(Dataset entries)
BEGIN
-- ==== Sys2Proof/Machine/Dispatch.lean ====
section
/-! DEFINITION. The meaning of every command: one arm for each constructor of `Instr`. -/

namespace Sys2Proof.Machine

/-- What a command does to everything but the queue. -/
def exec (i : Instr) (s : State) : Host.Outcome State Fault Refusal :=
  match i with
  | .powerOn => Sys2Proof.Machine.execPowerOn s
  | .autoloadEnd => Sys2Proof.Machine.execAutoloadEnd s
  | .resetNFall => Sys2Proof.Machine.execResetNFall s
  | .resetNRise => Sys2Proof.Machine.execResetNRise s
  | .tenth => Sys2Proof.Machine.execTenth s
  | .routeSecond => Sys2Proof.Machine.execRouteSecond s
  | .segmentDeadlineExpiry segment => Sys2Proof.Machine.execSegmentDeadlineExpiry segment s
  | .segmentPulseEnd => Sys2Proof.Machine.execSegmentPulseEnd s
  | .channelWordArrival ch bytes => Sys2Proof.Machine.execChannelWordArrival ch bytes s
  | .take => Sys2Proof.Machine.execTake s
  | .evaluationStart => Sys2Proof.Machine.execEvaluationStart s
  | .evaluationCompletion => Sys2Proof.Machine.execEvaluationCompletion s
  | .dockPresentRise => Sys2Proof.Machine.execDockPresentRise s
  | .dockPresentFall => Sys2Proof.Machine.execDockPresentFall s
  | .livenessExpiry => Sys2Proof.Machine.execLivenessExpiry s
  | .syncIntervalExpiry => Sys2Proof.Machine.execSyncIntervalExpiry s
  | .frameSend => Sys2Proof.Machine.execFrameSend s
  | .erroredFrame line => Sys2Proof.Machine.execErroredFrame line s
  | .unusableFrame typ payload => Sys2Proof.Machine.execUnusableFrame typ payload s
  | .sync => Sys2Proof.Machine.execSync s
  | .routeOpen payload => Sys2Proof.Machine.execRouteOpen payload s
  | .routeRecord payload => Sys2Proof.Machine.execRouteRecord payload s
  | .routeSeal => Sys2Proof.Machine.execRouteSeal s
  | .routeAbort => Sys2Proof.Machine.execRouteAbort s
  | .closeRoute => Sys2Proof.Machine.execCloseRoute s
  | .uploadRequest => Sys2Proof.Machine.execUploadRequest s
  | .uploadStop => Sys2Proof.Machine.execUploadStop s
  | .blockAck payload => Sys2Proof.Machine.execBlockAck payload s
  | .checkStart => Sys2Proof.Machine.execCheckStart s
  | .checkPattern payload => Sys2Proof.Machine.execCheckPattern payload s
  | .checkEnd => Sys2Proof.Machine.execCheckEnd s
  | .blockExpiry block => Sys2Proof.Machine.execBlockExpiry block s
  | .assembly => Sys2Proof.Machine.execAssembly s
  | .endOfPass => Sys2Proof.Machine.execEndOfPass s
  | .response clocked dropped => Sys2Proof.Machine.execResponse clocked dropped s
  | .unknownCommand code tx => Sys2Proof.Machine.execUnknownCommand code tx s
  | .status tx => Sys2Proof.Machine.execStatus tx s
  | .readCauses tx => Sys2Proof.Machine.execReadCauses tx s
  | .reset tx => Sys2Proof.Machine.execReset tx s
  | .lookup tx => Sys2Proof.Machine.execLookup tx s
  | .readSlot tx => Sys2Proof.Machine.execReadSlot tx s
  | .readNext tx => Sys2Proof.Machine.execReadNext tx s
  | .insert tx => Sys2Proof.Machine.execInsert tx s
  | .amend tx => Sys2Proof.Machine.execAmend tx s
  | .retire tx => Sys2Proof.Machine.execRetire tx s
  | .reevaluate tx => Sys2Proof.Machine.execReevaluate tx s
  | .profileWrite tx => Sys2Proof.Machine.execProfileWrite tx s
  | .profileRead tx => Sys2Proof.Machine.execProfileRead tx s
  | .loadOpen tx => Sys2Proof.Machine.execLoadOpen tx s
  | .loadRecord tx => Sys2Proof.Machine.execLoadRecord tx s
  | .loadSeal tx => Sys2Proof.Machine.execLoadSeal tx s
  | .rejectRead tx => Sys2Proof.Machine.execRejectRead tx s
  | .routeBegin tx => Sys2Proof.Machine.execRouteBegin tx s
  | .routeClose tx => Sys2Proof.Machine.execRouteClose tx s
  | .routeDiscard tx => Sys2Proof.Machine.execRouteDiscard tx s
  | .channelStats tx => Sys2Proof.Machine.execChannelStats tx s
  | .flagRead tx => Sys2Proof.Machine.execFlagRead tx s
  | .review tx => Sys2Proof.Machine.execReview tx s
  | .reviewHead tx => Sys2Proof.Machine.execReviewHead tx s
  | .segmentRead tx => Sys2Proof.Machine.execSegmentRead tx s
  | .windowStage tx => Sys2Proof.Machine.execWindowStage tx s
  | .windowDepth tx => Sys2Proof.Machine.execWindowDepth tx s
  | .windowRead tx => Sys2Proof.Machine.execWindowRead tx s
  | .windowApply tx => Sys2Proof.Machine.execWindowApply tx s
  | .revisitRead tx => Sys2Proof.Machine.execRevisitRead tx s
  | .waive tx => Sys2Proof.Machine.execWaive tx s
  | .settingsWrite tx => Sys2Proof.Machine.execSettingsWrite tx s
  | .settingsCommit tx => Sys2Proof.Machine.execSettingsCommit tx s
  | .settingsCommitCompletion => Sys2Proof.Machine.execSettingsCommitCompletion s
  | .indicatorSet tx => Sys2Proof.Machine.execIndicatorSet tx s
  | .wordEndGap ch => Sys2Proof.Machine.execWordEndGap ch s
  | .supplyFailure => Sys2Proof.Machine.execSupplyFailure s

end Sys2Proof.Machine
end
END
BEGIN
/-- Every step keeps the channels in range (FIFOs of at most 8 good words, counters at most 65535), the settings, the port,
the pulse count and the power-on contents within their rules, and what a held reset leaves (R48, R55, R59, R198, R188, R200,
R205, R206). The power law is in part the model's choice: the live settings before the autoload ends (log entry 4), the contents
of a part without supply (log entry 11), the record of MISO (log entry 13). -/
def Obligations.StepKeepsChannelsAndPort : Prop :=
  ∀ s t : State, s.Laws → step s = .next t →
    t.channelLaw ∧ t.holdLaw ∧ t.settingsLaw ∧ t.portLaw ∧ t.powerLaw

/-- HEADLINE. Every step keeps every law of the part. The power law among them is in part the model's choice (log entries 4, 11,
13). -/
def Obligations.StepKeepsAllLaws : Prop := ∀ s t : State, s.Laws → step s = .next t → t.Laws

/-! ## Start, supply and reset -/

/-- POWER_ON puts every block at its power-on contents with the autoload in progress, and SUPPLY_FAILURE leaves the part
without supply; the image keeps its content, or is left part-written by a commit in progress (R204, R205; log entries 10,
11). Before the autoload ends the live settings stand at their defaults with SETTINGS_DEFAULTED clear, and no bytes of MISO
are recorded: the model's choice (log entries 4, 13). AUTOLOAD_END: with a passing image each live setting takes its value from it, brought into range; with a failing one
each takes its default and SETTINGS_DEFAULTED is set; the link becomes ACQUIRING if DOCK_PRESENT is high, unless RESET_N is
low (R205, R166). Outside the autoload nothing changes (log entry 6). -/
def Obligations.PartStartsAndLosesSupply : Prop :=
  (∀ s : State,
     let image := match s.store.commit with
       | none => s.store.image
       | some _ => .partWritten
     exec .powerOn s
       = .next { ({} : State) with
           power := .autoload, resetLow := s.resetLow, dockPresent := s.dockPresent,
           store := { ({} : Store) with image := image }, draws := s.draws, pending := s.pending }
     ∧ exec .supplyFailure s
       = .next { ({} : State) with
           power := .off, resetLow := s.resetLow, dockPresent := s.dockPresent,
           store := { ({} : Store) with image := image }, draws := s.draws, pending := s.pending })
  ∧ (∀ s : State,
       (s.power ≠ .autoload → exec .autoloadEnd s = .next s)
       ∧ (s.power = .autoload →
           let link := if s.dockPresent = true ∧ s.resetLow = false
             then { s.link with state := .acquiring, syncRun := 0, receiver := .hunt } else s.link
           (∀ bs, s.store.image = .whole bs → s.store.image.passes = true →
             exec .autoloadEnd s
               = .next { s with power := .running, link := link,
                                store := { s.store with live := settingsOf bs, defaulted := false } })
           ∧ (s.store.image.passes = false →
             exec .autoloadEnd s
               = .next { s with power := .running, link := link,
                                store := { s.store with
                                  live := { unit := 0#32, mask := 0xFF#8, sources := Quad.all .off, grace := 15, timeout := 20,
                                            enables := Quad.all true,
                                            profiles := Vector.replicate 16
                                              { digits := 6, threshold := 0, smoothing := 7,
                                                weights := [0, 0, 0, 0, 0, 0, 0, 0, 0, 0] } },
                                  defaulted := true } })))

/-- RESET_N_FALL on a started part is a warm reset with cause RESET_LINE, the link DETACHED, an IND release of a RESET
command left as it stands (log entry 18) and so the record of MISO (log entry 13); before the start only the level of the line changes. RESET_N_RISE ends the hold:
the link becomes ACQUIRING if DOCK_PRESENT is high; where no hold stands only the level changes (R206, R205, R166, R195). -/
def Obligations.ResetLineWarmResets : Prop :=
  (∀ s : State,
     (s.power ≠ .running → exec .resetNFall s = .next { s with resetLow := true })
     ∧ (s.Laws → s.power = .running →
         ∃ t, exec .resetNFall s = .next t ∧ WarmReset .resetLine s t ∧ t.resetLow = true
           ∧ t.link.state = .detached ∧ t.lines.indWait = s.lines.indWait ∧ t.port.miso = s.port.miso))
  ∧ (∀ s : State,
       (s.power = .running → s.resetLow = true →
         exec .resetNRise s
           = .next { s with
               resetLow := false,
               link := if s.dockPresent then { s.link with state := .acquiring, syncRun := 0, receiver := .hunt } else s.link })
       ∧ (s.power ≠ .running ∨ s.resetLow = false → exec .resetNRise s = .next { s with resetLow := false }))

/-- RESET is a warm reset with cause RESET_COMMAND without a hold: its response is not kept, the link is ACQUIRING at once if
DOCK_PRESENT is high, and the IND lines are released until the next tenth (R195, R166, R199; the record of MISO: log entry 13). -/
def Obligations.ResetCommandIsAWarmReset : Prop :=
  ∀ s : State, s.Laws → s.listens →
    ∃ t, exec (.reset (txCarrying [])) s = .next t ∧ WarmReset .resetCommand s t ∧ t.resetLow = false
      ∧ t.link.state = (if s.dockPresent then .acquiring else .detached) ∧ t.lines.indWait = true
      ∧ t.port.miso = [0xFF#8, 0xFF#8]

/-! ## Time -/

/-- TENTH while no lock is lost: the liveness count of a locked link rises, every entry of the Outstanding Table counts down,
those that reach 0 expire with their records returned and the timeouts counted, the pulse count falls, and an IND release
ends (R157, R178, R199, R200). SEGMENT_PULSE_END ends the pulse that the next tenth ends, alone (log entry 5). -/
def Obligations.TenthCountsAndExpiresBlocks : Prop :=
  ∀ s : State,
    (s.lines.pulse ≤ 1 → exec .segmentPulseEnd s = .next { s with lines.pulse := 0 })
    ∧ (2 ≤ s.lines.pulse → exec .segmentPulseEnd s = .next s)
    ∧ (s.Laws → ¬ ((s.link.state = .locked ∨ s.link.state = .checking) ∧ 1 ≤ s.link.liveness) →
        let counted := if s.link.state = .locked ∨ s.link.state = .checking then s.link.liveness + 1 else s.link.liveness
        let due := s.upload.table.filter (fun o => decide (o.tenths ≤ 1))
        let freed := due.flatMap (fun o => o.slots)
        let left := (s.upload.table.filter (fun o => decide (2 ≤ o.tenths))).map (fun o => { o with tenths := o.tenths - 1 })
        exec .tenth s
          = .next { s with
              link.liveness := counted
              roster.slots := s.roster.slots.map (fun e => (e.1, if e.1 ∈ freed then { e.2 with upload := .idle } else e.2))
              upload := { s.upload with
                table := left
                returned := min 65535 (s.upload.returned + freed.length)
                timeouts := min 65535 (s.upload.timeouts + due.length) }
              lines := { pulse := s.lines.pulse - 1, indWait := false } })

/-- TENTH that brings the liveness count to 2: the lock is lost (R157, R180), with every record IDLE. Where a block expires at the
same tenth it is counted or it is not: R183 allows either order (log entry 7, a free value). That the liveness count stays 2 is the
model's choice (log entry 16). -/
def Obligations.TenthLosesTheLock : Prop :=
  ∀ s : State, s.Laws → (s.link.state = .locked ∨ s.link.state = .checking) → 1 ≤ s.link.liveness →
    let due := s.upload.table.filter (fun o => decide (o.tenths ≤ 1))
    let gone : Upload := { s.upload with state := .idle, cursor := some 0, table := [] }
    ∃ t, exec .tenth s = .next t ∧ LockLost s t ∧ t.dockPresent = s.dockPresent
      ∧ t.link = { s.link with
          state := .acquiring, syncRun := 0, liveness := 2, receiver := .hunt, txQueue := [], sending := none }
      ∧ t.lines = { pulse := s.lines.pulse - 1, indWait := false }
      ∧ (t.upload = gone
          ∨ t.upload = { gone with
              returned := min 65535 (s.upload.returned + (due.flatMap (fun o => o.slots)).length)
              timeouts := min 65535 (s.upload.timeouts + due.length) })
END
How to complete this task
Search the entries above for lines containing the word "range", and copy each one.

Exercise response
/-- Every step keeps the channels in range (FIFOs of at most 8 good words, counters at most 65535), the settings, the port,
are recorded: the model's choice (log entries 4, 13). AUTOLOAD_END: with a passing image each live setting takes its value from it, brought into range; with a failing one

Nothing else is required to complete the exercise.